Amidst skyscrapers in the bustling metropolis of Metro Manila, the newest Noiph mall in the Philippines has just been completed! The construction manager, Penchick, ordered a state-of-the-art monument to be built with $n$ pillars.

The heights of the monument's pillars can be represented as an array $h$ of $n$ positive integers, where $h_i$ represents the height of the $i$-th pillar for all $i$ between $1$ and $n$.

Penchick wants the heights of the pillars to be in non-decreasing order, i.e. $h_i \le h_{i + 1}$ for all $i$ between $1$ and $n - 1$. However, due to confusion, the monument was built such that the heights of the pillars are in non-increasing order instead, i.e. $h_i \ge h_{i + 1}$ for all $i$ between $1$ and $n - 1$.

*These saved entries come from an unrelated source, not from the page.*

theorem witness_OnlyCrcCommandsWriteTheCrcUnit :
    answers (step (busyWith [.low 1] [hostWrite 0x00 0x0105])) (fun t => t.crc != 0x00) = true
      ∧ answers (step (busyWith [.low 1] [hostWrite 0x00 0x0006])) (fun t => t.crcMatch != false) = true
      ∧ (hostInputAt (busyWith [.low 1] [hostWrite 0x00 0x0105]) 0).rst = false := by decide

theorem witness_ProfileIsWrittenOnlyWhileIdle :
    (busyWith [.low 1] [hostWrite 0x10 0x0064]).busy = true
      ∧ hostInputAt (busyWith [.low 1] [hostWrite 0x10 0x0064]) 0 = hostWrite (BitVec.ofNat 5 (0x10 + (0 : Fin 10).val)) 0x0064
      ∧ answers (step (idleWith [hostWrite 0x19 0x0064])) (fun t => t.prof != tiny) = true := by decide

theorem witness_ProfileWriteIsVisibleInTheNextCycle :
    let s := idleWith [hostWrite 0x10 0x0005, hostRead 0x10]
    let r := idleWith [hostWrite 0x10 0x0005, hostWrite 0x00 0x0001]
    s.seq = [] ∧ hostInputAt s 0 = hostWrite (BitVec.ofNat 5 (0x10 + (0 : Fin 10).val)) 0x0005
      ∧ (hostInputAt s 1).reads (BitVec.ofNat 5 (0x10 + (0 : Fin 10).val))
      ∧ hostInputAt r 1 = hostWrite 0x00 0x0001 := by
  unfold HostInput.reads
  decide

theorem witness_PinIsLowExactlyInLowSegments :
    (idleWith []).seq = [] ∧ (busyWith [.rel 1] []).seq = .rel 1 :: [] ∧ (busyWith [.sampleP] []).seq = .sampleP :: []
      ∧ (busyWith [.sampleD] []).seq = .sampleD :: [] := by decide

theorem witness_LineLaw : (busyWith [.sampleD, .rel 2] []).seq = .sampleD :: [.rel 2] := by decide

theorem witness_LineIsReadOnlyInSampleCycles :
    (∀ w, (busyWith [.low 1, .sampleP] []).seq ≠ .sampleP :: w ∧ (busyWith [.low 1, .sampleP] []).seq ≠ .sampleD :: w)
      ∧ answers (step (busyWith [.low 1, .sampleP] [])) (fun _ => true) = true :=
  ⟨fun w => by simp [busyWith], by decide⟩

theorem witness_StepKeepsSequencerCountsLegal :
    (busyWith [.low 65535, .rel 1, .sampleP] []).SeqCounted
      ∧ answers (step (busyWith [.low 65535, .rel 1, .sampleP] [])) (fun _ => true) = true :=
  ⟨by simp [State.SeqCounted, Counted, busyWith, Segment.counted], by decide⟩

theorem witness_StepKeepsRemainingCyclesBounded :
    (busyWith [.low 8, .rel 2] []).SeqBounded ∧ answers (step (busyWith [.low 8, .rel 2] [])) (fun _ => true) = true :=
  ⟨by simp [State.SeqBounded, busyWith, waveCycles, segmentCycles, maxWaveCycles], by decide⟩

/-- Three cycles into TINY's reset pulse. -/
theorem witness_StepKeepsOneProfile :
    (busyWith [.low 5, .rel 2, .sampleP, .rel 6] []).OneProfile
      ∧ answers (step (busyWith [.low 5, .rel 2, .sampleP, .rel 6] [])) (fun _ => true) = true :=
  ⟨⟨_, 3, .reset, by decide⟩, by decide⟩

theorem witness_ZeroDurationsAreAbsent :
    let s : State := { idleWith [] with prof := #v[8, 2, 6, 0, 0, 1, 3, 1, 1, 2] }
    s.seq = [] ∧ normWave (writeWave s.prof 0x00) = [] := by decide

theorem witness_WaveformLengths : WaveOf tiny (normWave (readWave tiny)) := .read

Luckily, Penchick can modify the monument and do the following operation on the pillars as many times as necessary:

• Modify the height of a pillar to any positive integer. Formally, choose an index $1\le i\le n$ and a positive integer $x$. Then, assign $h_i := x$.

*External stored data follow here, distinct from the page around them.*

-- ==== Sys2Proof/Machine/Lanes.lean ====
section
/-!
DEFINITION. Raduok lanes (10): bring-up, the link layer with its sequence numbers and credits, the content of received
packets, lane loss, electrical idle, recalibration and the port registers.
-/
namespace Sys2Proof.Machine

def lnkReg (n o : Nat) : Nat := ro (pLnk n) o

def modPort (s : State) (n : Nat) (f : Port → Port) : State := putPort s n (f (portOf s n))

/-- The lane reference input that serves a port (R20). -/
def refOf (n : Nat) : Nat := if n < 6 then 0 else if n < 12 then 1 else if n < 18 then 2 else 3

def isLink (n : Nat) : Bool := decide (n < 16)

def laneEn (s : State) (n : Nat) : Nat := regF s (lnkReg n 0x080) 0 4

/-- Is the port in a link map of the active run (R111, R309)? -/
def runPort (s : State) (n : Nat) : Bool := s.run.active && (peers s).any (fun d => (linkPorts s d).contains n)

/-! ### Control words and packets (R283, R284) -/

def Port.lane (x : Port) (r : Nat) : Lane := Tbl.get Lane.reset x.lanes r

/-- Physical lanes that transmit: enabled, with a usable EQ entry (R275). -/
def txLanes (s : State) (n : Nat) : BitVec 4 :=
  bitsOf 4 ((List.range 4).filter (fun r => (laneEn s n).testBit r && !((portOf s n).lane r).eqBad))

/-- Blocks leave the port. -/
def onWire (s : State) (n : Nat) (bs : List (BitVec 66)) : State :=
  modPort s n (fun x => bs.foldl (Port.put (devIdx s) n (txLanes s n)) x)

/-- The same control word on every active lane. -/
def onAllLanes (s : State) (n k : Nat) (w : Word) : State :=
  onWire s n (List.replicate (k * ones 4 (portOf s n).txAct.toNat) (ctlBlk w))

def sopWord (vc seq len kind : Nat) : Word :=
  ctlWord 1 ||| place 64 54 2 vc ||| place 64 42 12 seq ||| place 64 33 9 len ||| place 64 29 4 kind

/-- A packet as it is sent: SOP, payload, EOP with the CRC. -/
def Pkt.frame (p : Pkt) : List (BitVec 66) :=
  let sop := sopWord p.vc p.seq p.words.length p.kind
  ctlBlk sop :: p.words.map dataBlock ++ [ctlBlk (ctlWord 2 ||| place 64 0 32 (packetCrc sop p.words).toNat)]

def ackWord (seq : Nat) : Word := ctlWord 3 ||| place 64 42 12 seq
def nakWord (seq : Nat) : Word := ctlWord 4 ||| place 64 42 12 seq

/-- Credit units of a payload (R286). -/
def unitsOf (len : Nat) : Nat := (len + 7) / 8

/-- The units the device advertises for a VC (R286). -/
def ownPool (n vc : Nat) : Nat :=
  match vc with
  | 0 => if isLink n then 512 else 0
  | 1 => if isLink n then 0 else 1024
  | 2 => 16
  | _ => 8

Help Penchick determine the minimum number of operations needed to make the heights of the monument's pillars non-decreasing.

Input

Each test contains multiple test cases. The first line contains the number of test cases $t$ ($1 \le t \le 1000$). The description of the test cases follows.

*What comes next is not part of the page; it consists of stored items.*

/-- A full ring drops the whole packet: its samples are missing in the segment that they fall in, which may be one whose PRE
samples are yet to be taken (R335). -/
def dropPacket (s : State) (c n : Nat) : State :=
  let s := loss (bump s (chReg c 0x28) n)
  let x := mchanOf s c
  putMchan s c { x with
    overflow := true
    lost := if x.seg.any (fun g => decide (g.got < g.len)) then x.lost else x.lost + n
    seg := x.seg.map (fun g => if g.got < g.len then { g with missing := g.missing + n, incomplete := true } else g) }

/-- A packet of a bound stream while Markhor is armed. -/
def ingest (s : State) (c : Nat) (k : Frame) (stamp : Word) : State :=
  let x := mchanOf s c
  let sp := chSperiod s c
  let q := fld (k.word 0) 0 48
  let d := match x.lastSseq with | some l => (q + 2 ^ 48 - l) % 2 ^ 48 | none => 1
  if d = 0 ∨ 2 ^ 47 ≤ d then bump s (chReg c 0x2C) 1
  else
    let ps := k.word 1
    let n := 4 * (k.len - 2)
    let s := if d = 1 then s else
      let lost := if x.expect.toNat ≤ ps.toNat then (ps.toNat - x.expect.toNat) * 2 ^ 16 / max 1 sp else 0
      let s := bump s (chReg c 0x2C) (d - 1)
      if lost = 0 then s else fillGap s c lost sp stamp
    let y := mchanOf s c
    let s := putMchan s c { y with lastSseq := some q, expect := ps + BitVec.ofNat 64 (n * sp / 2 ^ 16) }
    if !samplesFit s c n then dropPacket s c n
    else (streamSamples k sp stamp).foldl (putSample c (fld (k.word 0) 56 3)) s

/-- A STREAM packet's content (R299 to R301, R304, R316). -/
def streamBody (n : Nat) (frac : BitVec 8) (k : Frame) (s : State) : State :=
  let w := k.word 0
  let sid := fld w 59 5
  if !regBit s (lnkReg n 0x0AC) sid then violate s n 0x07 sid
  else if 4 ≤ fld w 56 3 ∨ fld w 54 2 = 3 ∨ fld w 48 6 ≠ 0 then violate s n 0x08 sid
  else match boundChan s n sid with
    | none => bump s (ro pAcq 0x0C4) 1
    | some c =>
      let s := putMchan s c { mchanOf s c with fmt := some (fld w 56 3), cls := some (fld w 54 2) }
      if mkhArmed s then ingest s c k (s.tb + BitVec.ofNat 64 frac.toNat) else s

def execStream (n : Nat) (pk : LinkPkt) (frac : BitVec 8) (s : State) : Host.Outcome State Fault Refusal :=
  finish (receive n 1 0 pk noHold (streamBody n frac) s)

/-- The rate of a stream over 100 µs exceeds f by more than 1 % (R317). -/
def rateCheck (c samples : Nat) (s : State) : State :=
  if mkhArmed s && decide (c < 32) && chEn s c && decide (101 * 2 ^ 24 * 100000 < samples * chSperiod s c * 100) then
    logEvent (putMchan s c { mchanOf s c with rateExceed := true }) pAcq 0x0050 (BitVec.ofNat 32 c)
  else s

def execRateCheck (c : Nat) (samples : Nat) (s : State) : Host.Outcome State Fault Refusal :=
  finish (rateCheck c samples s)

/-! ### Probe samples (R318) -/

/-- What slot `i` waits for: the tapped entry of an enabled output queue (64 + i), a probe word of the image, or nothing. -/
def slotWaits (s : State) (i : Nat) : Option Nat :=
  if (reg64 s (chReg 32 0x38) (chReg 32 0x3C)).testBit i then (if s.img.outQ.getLsbD i then some (64 + i) else none)
  else if s.img.probeMap.any (fun e => e.2.2.2 == i) then some i else none

/-- The word of slot `i` in cycle c, if it has arrived. -/
def slotGot (s : State) (i c : Nat) : Option Nat :=
  match slotWaits s i with
  | none => some 0
  | some k => (s.mkh.probeGot.find? (fun e => e.1 == k && e.2.1 == c)).map (·.2.2.toNat)

/-- The probe sample of cycle c, once every selected word of it has arrived. -/
def probeSample (s : State) (c : Nat) : Option Nat :=
  let ws := (probeSlots s).map (fun i => slotGot s i c)
  if ws.all (·.isSome) then some (ws.foldr (fun w v => w.getD 0 + 2 ^ 64 * v) 0) else none

/-- A complete probe sample enters the ring, or finds it full. -/
def takeProbe (s : State) (c v : Nat) : State :=
  if !samplesFit s 32 1 then dropPacket s 32 1
  else putSample 32 0 s { v := v, missing := false, time := s.tb, stamp := s.tb, sseq := c, pidx := 0, num := 0, at_ := 0, lost := 0 }

/-- Do the selected slots wait for nothing, every one of them 0 (R318)? -/
def slotsIdle (s : State) : Bool := !(probeSlots s).isEmpty && (probeSlots s).all (fun j => (slotWaits s j).isNone)

/-- The sample of a cycle in which no selected slot holds a word: zeros.  DESIGN CHOICE (assumption 103): it is complete once
every tile has completed the cycle. -/
def idleProbe (s : State) : State :=
  let c := s.mkh.probeDone
  if !mkhArmed s || !chEn s 32 || !s.run.active || !slotsIdle s || decide (nextFirst s ≤ c) then s
  else takeProbe { s with mkh := { s.mkh with probeDone := c + 1 } } c 0

/-- A probe word or tapped entry reaches channel 32; words of one source arrive in cycle order.  With none on its way, the
sample of a cycle that waits for none is complete. -/
def probeArrives (i : Nat) (s : State) : State :=
  match s.mkh.probes[i]? with
  | none => idleProbe s
  | some e =>
    if s.mkh.probes.any (fun f => f.1 == e.1 && decide (f.2.1 < e.2.1)) then s
    else
      let s := { s with mkh := { s.mkh with probes := s.mkh.probes.eraseIdx i } }
      if !mkhArmed s || !chEn s 32 || decide (e.2.1 < s.mkh.probeDone) ||
          !(probeSlots s).any (fun j => decide (slotWaits s j = some e.1)) then s
      else
        let s := { s with mkh := { s.mkh with probeGot := s.mkh.probeGot ++ [e] } }
        match probeSample s e.2.1 with
        | none => s
        | some v =>
          let s := { s with mkh := { s.mkh with
            probeDone := e.2.1 + 1, probeGot := s.mkh.probeGot.filter (fun f => decide (e.2.1 < f.2.1)) } }
          takeProbe s e.2.1 v

def execProbeWordArrive (i : Nat) (s : State) : Host.Outcome State Fault Refusal := finish (probeArrives i s)

/-! ### The sequencer (R321 to R327) -/

/-- A rim capture with source TRIG that waits for a fire can have none any more (R363). -/
def trigLost (s : State) : State :=
  match s.rim.want with
  | some w =>
    if w.src = 1 ∧ w.fired = false then
      { s with rim := { s.rim with want := none }
               trc := { s.trc with snap := s.trc.snap.map (fun j => { j with wantRim := false, rimStatus := 0x15 }) } }
    else s
  | none => s

/-- Where the trigger sample of a fire lies for a channel (R329). -/
def fireAt (s : State) (e : MEvent) (c : Nat) : TrigAt × Nat × Word :=
  if e.src = c ∧ c < 32 then (.sample e.idx, e.frac, e.time)
  else if e.src = 0x20 ∧ c = 32 then
    let x := mchanOf s 32
    match x.ring.find? (fun y => y.sseq == e.cyc) with
    | some y => (.sample y.num, 0, e.time)
    | none => (if s.mkh.probeDone ≤ e.cyc then .cycle e.cyc else .next, 0, e.time)
  else (.next, 0, e.time)

/-- The sequencer fires on event `e`. -/
def fire (s : State) (e : MEvent) : State :=
  let s := setTrig s 40
  let s := { s with mkh := { s.mkh with stage := 0, fires := s.mkh.fires + 1 }
                    rim := { s.rim with want := s.rim.want.map (fun w => { w with fired := true }) } }
  let s := trigOut s 0x3C 0 e.stamp
  let cfg := getReg s (ro pAcq 0x0C0)
  let s := if cfg.getLsbD 16 then setFlag s (fld cfg 8 8) (fld cfg 0 6) none else s
  ((enabledChans s).filter (fun c => regBit s (chReg c 0) 14)).foldl (fun s c =>
    let (p, f, t) := fireAt s e c
    trigger s c f t p true) s

/-- The sequencer takes the oldest event of its queue (R323). -/
def sequence (s : State) : State :=
  match s.mkh.queue with
  | [] => s
  | e :: rest =>
    if !mkhArmed s || !regBit s mkhCtl 2 then s
    else
      let s := { s with mkh := { s.mkh with queue := rest } }
      let cfg := getReg s (ro pAcq (0x100 + 8 * s.mkh.stage))
      if e.src = fld cfg 6 6 then { s with mkh := { s.mkh with stage := 0, count := 0 } }
      else if e.src ≠ fld cfg 0 6 then s
      else
        let n := s.mkh.count + 1
        if n < max 1 (getReg s (ro pAcq (0x104 + 8 * s.mkh.stage))).toNat then { s with mkh := { s.mkh with count := n } }
        else
          let s := { s with mkh := { s.mkh with count := 0 } }
          if cfg.getLsbD 15 then fire s e
          else
            let k := fld cfg 12 3
            trigOut (setTrig { s with mkh := { s.mkh with stage := k } } (32 + k)) 0x3D k e.stamp

def execSequencerEvent (s : State) : Host.Outcome State Fault Refusal := finish (sequence s)

/-- An edge on TRIG_IN k (R314, R321). -/
def trigIn (k : Nat) (rise : Bool) (frac : BitVec 8) (s : State) : State :=
  let t := s.tb + BitVec.ofNat 64 frac.toNat
  let s := if rise then setReg64 s (ro pAcq (0x0E0 + 8 * k)) (ro pAcq (0x0E4 + 8 * k)) t.toNat else s
  let s := mkhEvent s { src := (if rise then 0x28 else 0x2C) + k % 4, frac := 0, time := t, stamp := t, idx := 0, cyc := 0, tag := none,
                            arr := s.tb }
  if regBit s (ro pPwr 0x108) 0 then wake s else s

def execTrigInEdge (k : Nat) (rise : Bool) (frac : BitVec 8) (s : State) : Host.Outcome State Fault Refusal :=
  finish (trigIn k rise frac s)

/-- A due pulse of TRIG_OUT k begins, or extends the one that is active (R326). -/
def pulseStart (k : Nat) (s : State) : State :=
  let x := pulseOf s k
  match x.due with
  | [] => s
  | _ :: rest => if mkhArmed s then putPulse s k { due := rest, active := true, ext := x.active } else s

def execTrigOutPulse (k : Nat) (s : State) : Host.Outcome State Fault Refusal := finish (pulseStart k s)

def pulseEnd (k : Nat) (s : State) : State :=
  let x := pulseOf s k
  putPulse s k (if x.ext then { x with ext := false } else { x with active := false })

def execTrigOutPulseEnd (k : Nat) (s : State) : Host.Outcome State Fault Refusal := finish (pulseEnd k s)

/-! ### Commit, POST, re-arm (R330, R332) -/

def acqBase (s : State) : Nat := reg64 s (ro pAcq 0x090) (ro pAcq 0x094)
def acqLen (s : State) : Nat := reg64 s (ro pAcq 0x098) (ro pAcq 0x09C)

/-- Was the trigger of another channel decided before `ord` and is its record not allocated? -/
def earlierOpen (s : State) (ord : Nat) : Bool :=
  (List.range 33).any (fun c =>
    let x := mchanOf s c
    (match x.seg with | some g => decide (g.ord < ord ∧ g.committed = none) | none => false) ||
    (match x.pend with | some p => decide (p.1 < ord) | none => false))

/-- A record's place is allocated at the write pointer. -/
def allocate (s : State) (c : Nat) (g : Seg) : State × Seg :=
  match g.committed with
  | some _ => (s, g)
  | none => ({ s with mkh := { s.mkh with wp := s.mkh.wp + recordBytes s c } },
      { g with committed := some s.mkh.wp, acq := acqBase s })

/-- A commit comes in a later period than the decision (R328), when every decision of that period is known (R332). -/
def segCommit (c : Nat) (s : State) : State :=
  match (mchanOf s c).seg with
  | none => s
  | some g =>
    if g.committed.isSome || earlierOpen s g.ord || decide (s.tb.toNat / 256 ≤ g.ord / 64) then s
    else
      let (s, g) := allocate s c g
      putMchan s c { mchanOf s c with seg := some g }

def execSegmentCommit (c : Nat) (s : State) : Host.Outcome State Fault Refusal := finish (segCommit c s)

/-- The last POST sample is in the ring: the segment drains; after SEG_MAX the channel stops (R332). -/
def postDone (c : Nat) (s : State) : State :=
  let x := mchanOf s c
  match x.seg with
  | none => s
  | some g =>
    if g.got < g.len ∨ g.committed = none then s
    else
      let full := decide (segMax s ≤ x.segs + x.drain.length + 1)
      putMchan s c { x with
        seg := none, drain := x.drain ++ [{ g with post := g.len - g.pre }], stopped := full, state := if full then 0 else 3 }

The first line of each test case contains a single integer $n$ ($1 \leq n \leq 50$) — the number of pillars.

The second line of each test case contains $n$ integers $h_1, h_2, \ldots, h_n$ ($1 \le h_i \le n$ and $h_i\ge h_{i+1}$) — the height of the pillars.

Please take note that the given array $h$ is non-increasing.

Note that there are no constraints on the sum of $n$ over all test cases.

Output

For each test case, output a single integer representing the minimum number of operations needed to make the heights of the pillars non-decreasing.

Note

In the first test case, the initial heights of pillars are $h = [5, 4, 3, 2, 1]$.

• In the first operation, Penchick changes the height of pillar $1$ to $h_1 := 2$.
• In the second operation, he changes the height of pillar $2$ to $h_2 := 2$.
• In the third operation, he changes the height of pillar $4$ to $h_4 := 4$.
• In the fourth operation, he changes the height of pillar $5$ to $h_5 := 4$.

After the operation, the heights of the pillars are $h = [2, 2, 3, 4, 4]$, which is non-decreasing. It can be proven that it is not possible for Penchick to make the heights of the pillars non-decreasing in fewer than $4$ operations.

In the second test case, Penchick can make the heights of the pillars non-decreasing by modifying the height of pillar $3$ to $h_3 := 2$.

In the third test case, the heights of pillars are already non-decreasing, so no operations are required.

Samples

3
5
5 4 3 2 1
3
2 2 1
1
1

4
1
0